▶ TO DO
List all lines of the data containing the word "each".

== SOURCE MATERIAL

/-- TRELEASE takes the tiles, or the accumulators, of its mask out of use and changes no data (R194). -/
theorem trelease_core (T : Nat) (A : BitVec 1) (mask : BitVec 16) :
    ∃ t, exec (.trelease (treleaseWord A mask)) s = .next t ∧ Managed s t T ∧ t.tensor.tiles = s.tensor.tiles ∧
      (A = 0 → (∀ u < 16, t.tileUsed u = (s.tileUsed u && !mask.getLsbD u)) ∧ (∀ o, o ≠ TF_INUSE → t.rd o = s.rd o)) ∧
      (A = 1 → (∀ a < 16, t.b MX_ACCINUSE a = (s.b MX_ACCINUSE a && !mask.getLsbD (if s.errStore a then a - 1 else a))) ∧
        (∀ o, o ≠ MX_ACCINUSE → t.rd o = s.rd o)) := by
  refine ⟨_, exec_trelease_core s hr hm (treleaseWord_legal A mask), managed_trelease s _ T, release_tensor_tiles s _, ?_, ?_⟩
  · rintro rfl
    have hA : bit (treleaseWord 0 mask) 21 = false := by rw [bit_A_treleaseWord]; rfl
    refine ⟨fun u hu => ?_, fun o ho => ?_⟩
    · rw [← bit_mask_treleaseWord 0 mask u hu]
      exact release_tiles_tileUsed s _ hA u hu
    · exact release_rd s _ o (by simpa [hA] using ho)
  · rintro rfl
    have hA : bit (treleaseWord 1 mask) 21 = true := by rw [bit_A_treleaseWord]; rfl
    refine ⟨fun a ha => ?_, fun o ho => ?_⟩
    · have h := release_accs_inUse s _ hA a ha
      rwa [bit_mask_treleaseWord 1 mask _ (shownAcc_lt s ha)] at h
    · exact release_rd s _ o (by simpa [hA] using ho)

/-- TSCALE writes the low half of a general register to an accumulator's scale (R195). -/
theorem tscale_core (T : Nat) (acc : BitVec 4) (gs : BitVec 5) :
    ∃ t, exec (.tscale (tscaleWord acc gs)) s = .next t ∧ Managed s t T ∧
      t.f (MX_ACCSCALE acc.toNat) 31 0 = (s.g gs.toNat).toNat % 2 ^ 32 ∧ t.tensor = s.tensor ∧
      ∀ o, o ≠ MX_ACCSCALE acc.toNat → t.rd o = s.rd o := by
  refine ⟨_, exec_tscale_core s hr hm (tscaleWord_legal acc gs), ?_⟩
  rw [← tmTile_tscaleWord acc gs, ← fld_gs_tscaleWord acc gs]
  generalize tscaleWord acc gs = w
  exact ⟨managed_tscale s w T, scaleAcc_f s s w, rfl, fun o ho => scaleAcc_rd s s w o ho⟩

end Instructions

/-- Settles O24: each of the four is accepted as its word says, and its effect is read off register by register and byte by byte. -/
theorem tileManagement : Obligations.TileManagement := by
  intro s tile acc rows width A mask gs hready
  refine ⟨fun hr hm => ⟨tshape_core s hr hm tile rows width, tzero_core s hr hm tile, trelease_core s hr hm _ A mask,
    tscale_core s hr hm _ acc gs⟩, fun hm => ?_⟩
  exact ⟨exec_tshape_timetable s hready hm (tshapeWord_legal tile rows width), exec_tzero_timetable s hready hm (tzeroWord_legal tile),
    exec_trelease_timetable s hready hm (treleaseWord_legal A mask), exec_tscale_timetable s hready hm (tscaleWord_legal acc gs)⟩

end Sys2Proof.Machine
end

section
/-! SUPPORT. Interrupts (R352): the routing bit, and what makes a pending interrupt eligible at each of the two levels that it can be
routed to; from these the statement of the family. -/

namespace Sys2Proof.Machine

section Interrupt
variable {s : State} {c : Nat}

/-- Causes 0x28 and 0x29 go to M whatever SC_ROUTE holds; any other cause goes where its bit says. -/
theorem irqToM_iff : s.irqToM c = true ↔ s.b SC_ROUTE c = true ∨ c = 0x28 ∨ c = 0x29 := by
  rw [State.irqToM, Bool.or_eq_true, Bool.or_eq_true, decide_eq_true_eq, decide_eq_true_eq, or_comm]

====

▶ SOLUTION TO THIS TASK
/-- Settles O24: each of the four is accepted as its word says, and its effect is read off register by register and byte by byte. -/
/-! SUPPORT. Interrupts (R352): the routing bit, and what makes a pending interrupt eligible at each of the two levels that it can be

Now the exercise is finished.